Exercise prompt: Copy the first line of the material below and every later line through the line containing "def LNK_CE_LO (k", without any other output.

Source material:
- Opening Delimiter -

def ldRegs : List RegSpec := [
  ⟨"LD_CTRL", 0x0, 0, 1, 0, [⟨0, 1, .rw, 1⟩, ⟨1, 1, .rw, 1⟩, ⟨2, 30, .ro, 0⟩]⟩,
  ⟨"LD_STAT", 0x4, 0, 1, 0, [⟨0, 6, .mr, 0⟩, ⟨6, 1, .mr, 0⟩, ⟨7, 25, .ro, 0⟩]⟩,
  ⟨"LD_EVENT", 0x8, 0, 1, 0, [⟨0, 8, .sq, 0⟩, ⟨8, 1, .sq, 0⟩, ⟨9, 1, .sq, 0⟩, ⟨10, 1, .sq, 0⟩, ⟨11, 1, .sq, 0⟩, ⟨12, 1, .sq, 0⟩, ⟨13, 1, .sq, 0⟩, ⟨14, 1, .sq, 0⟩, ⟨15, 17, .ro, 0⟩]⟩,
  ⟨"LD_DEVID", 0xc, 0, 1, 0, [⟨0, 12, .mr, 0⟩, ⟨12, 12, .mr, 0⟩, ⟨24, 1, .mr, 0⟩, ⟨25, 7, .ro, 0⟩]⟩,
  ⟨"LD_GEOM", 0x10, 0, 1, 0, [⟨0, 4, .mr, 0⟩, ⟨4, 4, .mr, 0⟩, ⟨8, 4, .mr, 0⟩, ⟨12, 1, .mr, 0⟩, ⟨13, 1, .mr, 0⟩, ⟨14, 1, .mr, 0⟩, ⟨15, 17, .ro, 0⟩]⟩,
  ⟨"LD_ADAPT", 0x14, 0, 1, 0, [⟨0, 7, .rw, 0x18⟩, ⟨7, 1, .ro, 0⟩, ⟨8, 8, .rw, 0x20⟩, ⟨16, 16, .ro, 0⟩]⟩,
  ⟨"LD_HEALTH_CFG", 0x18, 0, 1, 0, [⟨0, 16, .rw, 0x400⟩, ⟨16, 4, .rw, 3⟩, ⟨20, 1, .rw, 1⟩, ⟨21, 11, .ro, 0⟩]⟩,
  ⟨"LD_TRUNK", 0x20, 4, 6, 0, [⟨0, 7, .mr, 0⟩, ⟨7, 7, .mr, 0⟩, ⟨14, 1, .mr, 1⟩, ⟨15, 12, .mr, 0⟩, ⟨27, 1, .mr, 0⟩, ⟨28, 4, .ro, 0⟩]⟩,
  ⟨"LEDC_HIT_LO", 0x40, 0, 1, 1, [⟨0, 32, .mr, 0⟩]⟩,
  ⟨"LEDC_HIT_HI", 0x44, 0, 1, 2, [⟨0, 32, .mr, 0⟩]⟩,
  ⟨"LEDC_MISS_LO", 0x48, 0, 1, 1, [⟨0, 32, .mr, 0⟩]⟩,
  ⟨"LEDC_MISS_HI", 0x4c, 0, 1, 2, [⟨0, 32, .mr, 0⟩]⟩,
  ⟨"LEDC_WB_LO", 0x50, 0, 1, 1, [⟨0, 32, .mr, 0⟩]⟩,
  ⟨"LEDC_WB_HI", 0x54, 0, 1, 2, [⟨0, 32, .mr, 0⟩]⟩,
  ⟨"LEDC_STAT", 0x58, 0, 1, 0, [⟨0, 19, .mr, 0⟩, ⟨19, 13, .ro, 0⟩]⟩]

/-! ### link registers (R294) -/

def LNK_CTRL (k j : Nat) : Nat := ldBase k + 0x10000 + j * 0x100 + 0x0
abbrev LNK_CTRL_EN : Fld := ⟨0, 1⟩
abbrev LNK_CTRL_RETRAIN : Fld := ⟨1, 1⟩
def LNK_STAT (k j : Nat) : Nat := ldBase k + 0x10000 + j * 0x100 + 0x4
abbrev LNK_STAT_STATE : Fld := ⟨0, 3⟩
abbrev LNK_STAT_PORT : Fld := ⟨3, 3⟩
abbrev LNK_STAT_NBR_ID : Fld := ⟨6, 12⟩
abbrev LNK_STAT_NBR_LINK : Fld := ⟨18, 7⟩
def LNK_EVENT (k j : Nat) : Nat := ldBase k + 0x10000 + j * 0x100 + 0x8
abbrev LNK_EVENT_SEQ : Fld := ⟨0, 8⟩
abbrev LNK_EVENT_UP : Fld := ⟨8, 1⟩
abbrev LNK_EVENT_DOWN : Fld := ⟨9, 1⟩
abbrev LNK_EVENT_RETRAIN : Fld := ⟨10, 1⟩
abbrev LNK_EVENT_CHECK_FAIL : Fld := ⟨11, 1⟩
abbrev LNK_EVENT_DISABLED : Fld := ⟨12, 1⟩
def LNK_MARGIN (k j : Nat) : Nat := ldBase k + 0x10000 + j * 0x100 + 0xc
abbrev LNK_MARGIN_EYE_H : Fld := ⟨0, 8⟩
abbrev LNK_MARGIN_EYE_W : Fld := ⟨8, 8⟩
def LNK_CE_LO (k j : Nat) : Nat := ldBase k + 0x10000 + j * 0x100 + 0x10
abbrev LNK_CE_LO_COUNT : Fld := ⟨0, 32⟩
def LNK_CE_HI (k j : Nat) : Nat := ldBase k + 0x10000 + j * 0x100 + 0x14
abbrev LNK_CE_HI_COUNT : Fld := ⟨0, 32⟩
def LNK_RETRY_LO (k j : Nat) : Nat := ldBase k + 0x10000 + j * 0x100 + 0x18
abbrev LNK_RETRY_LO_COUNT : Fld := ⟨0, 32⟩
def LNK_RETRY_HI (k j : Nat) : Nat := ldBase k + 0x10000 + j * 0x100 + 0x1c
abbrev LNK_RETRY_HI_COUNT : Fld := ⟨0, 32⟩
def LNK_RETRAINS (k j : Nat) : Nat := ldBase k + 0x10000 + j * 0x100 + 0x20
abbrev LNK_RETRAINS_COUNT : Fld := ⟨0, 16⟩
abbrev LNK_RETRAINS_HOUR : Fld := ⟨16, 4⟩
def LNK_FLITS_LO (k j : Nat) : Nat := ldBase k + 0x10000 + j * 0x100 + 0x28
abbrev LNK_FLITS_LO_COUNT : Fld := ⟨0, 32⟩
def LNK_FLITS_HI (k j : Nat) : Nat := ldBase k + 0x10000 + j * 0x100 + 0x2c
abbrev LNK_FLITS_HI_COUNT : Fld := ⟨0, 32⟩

- Closing Delimiter -

Task response:
def ldRegs : List RegSpec := [
  ⟨"LD_CTRL", 0x0, 0, 1, 0, [⟨0, 1, .rw, 1⟩, ⟨1, 1, .rw, 1⟩, ⟨2, 30, .ro, 0⟩]⟩,
  ⟨"LD_STAT", 0x4, 0, 1, 0, [⟨0, 6, .mr, 0⟩, ⟨6, 1, .mr, 0⟩, ⟨7, 25, .ro, 0⟩]⟩,
  ⟨"LD_EVENT", 0x8, 0, 1, 0, [⟨0, 8, .sq, 0⟩, ⟨8, 1, .sq, 0⟩, ⟨9, 1, .sq, 0⟩, ⟨10, 1, .sq, 0⟩, ⟨11, 1, .sq, 0⟩, ⟨12, 1, .sq, 0⟩, ⟨13, 1, .sq, 0⟩, ⟨14, 1, .sq, 0⟩, ⟨15, 17, .ro, 0⟩]⟩,
  ⟨"LD_DEVID", 0xc, 0, 1, 0, [⟨0, 12, .mr, 0⟩, ⟨12, 12, .mr, 0⟩, ⟨24, 1, .mr, 0⟩, ⟨25, 7, .ro, 0⟩]⟩,
  ⟨"LD_GEOM", 0x10, 0, 1, 0, [⟨0, 4, .mr, 0⟩, ⟨4, 4, .mr, 0⟩, ⟨8, 4, .mr, 0⟩, ⟨12, 1, .mr, 0⟩, ⟨13, 1, .mr, 0⟩, ⟨14, 1, .mr, 0⟩, ⟨15, 17, .ro, 0⟩]⟩,
  ⟨"LD_ADAPT", 0x14, 0, 1, 0, [⟨0, 7, .rw, 0x18⟩, ⟨7, 1, .ro, 0⟩, ⟨8, 8, .rw, 0x20⟩, ⟨16, 16, .ro, 0⟩]⟩,
  ⟨"LD_HEALTH_CFG", 0x18, 0, 1, 0, [⟨0, 16, .rw, 0x400⟩, ⟨16, 4, .rw, 3⟩, ⟨20, 1, .rw, 1⟩, ⟨21, 11, .ro, 0⟩]⟩,
  ⟨"LD_TRUNK", 0x20, 4, 6, 0, [⟨0, 7, .mr, 0⟩, ⟨7, 7, .mr, 0⟩, ⟨14, 1, .mr, 1⟩, ⟨15, 12, .mr, 0⟩, ⟨27, 1, .mr, 0⟩, ⟨28, 4, .ro, 0⟩]⟩,
  ⟨"LEDC_HIT_LO", 0x40, 0, 1, 1, [⟨0, 32, .mr, 0⟩]⟩,
  ⟨"LEDC_HIT_HI", 0x44, 0, 1, 2, [⟨0, 32, .mr, 0⟩]⟩,
  ⟨"LEDC_MISS_LO", 0x48, 0, 1, 1, [⟨0, 32, .mr, 0⟩]⟩,
  ⟨"LEDC_MISS_HI", 0x4c, 0, 1, 2, [⟨0, 32, .mr, 0⟩]⟩,
  ⟨"LEDC_WB_LO", 0x50, 0, 1, 1, [⟨0, 32, .mr, 0⟩]⟩,
  ⟨"LEDC_WB_HI", 0x54, 0, 1, 2, [⟨0, 32, .mr, 0⟩]⟩,
  ⟨"LEDC_STAT", 0x58, 0, 1, 0, [⟨0, 19, .mr, 0⟩, ⟨19, 13, .ro, 0⟩]⟩]

/-! ### link registers (R294) -/

def LNK_CTRL (k j : Nat) : Nat := ldBase k + 0x10000 + j * 0x100 + 0x0
abbrev LNK_CTRL_EN : Fld := ⟨0, 1⟩
abbrev LNK_CTRL_RETRAIN : Fld := ⟨1, 1⟩
def LNK_STAT (k j : Nat) : Nat := ldBase k + 0x10000 + j * 0x100 + 0x4
abbrev LNK_STAT_STATE : Fld := ⟨0, 3⟩
abbrev LNK_STAT_PORT : Fld := ⟨3, 3⟩
abbrev LNK_STAT_NBR_ID : Fld := ⟨6, 12⟩
abbrev LNK_STAT_NBR_LINK : Fld := ⟨18, 7⟩
def LNK_EVENT (k j : Nat) : Nat := ldBase k + 0x10000 + j * 0x100 + 0x8
abbrev LNK_EVENT_SEQ : Fld := ⟨0, 8⟩
abbrev LNK_EVENT_UP : Fld := ⟨8, 1⟩
abbrev LNK_EVENT_DOWN : Fld := ⟨9, 1⟩
abbrev LNK_EVENT_RETRAIN : Fld := ⟨10, 1⟩
abbrev LNK_EVENT_CHECK_FAIL : Fld := ⟨11, 1⟩
abbrev LNK_EVENT_DISABLED : Fld := ⟨12, 1⟩
def LNK_MARGIN (k j : Nat) : Nat := ldBase k + 0x10000 + j * 0x100 + 0xc
abbrev LNK_MARGIN_EYE_H : Fld := ⟨0, 8⟩
abbrev LNK_MARGIN_EYE_W : Fld := ⟨8, 8⟩
def LNK_CE_LO (k j : Nat) : Nat := ldBase k + 0x10000 + j * 0x100 + 0x10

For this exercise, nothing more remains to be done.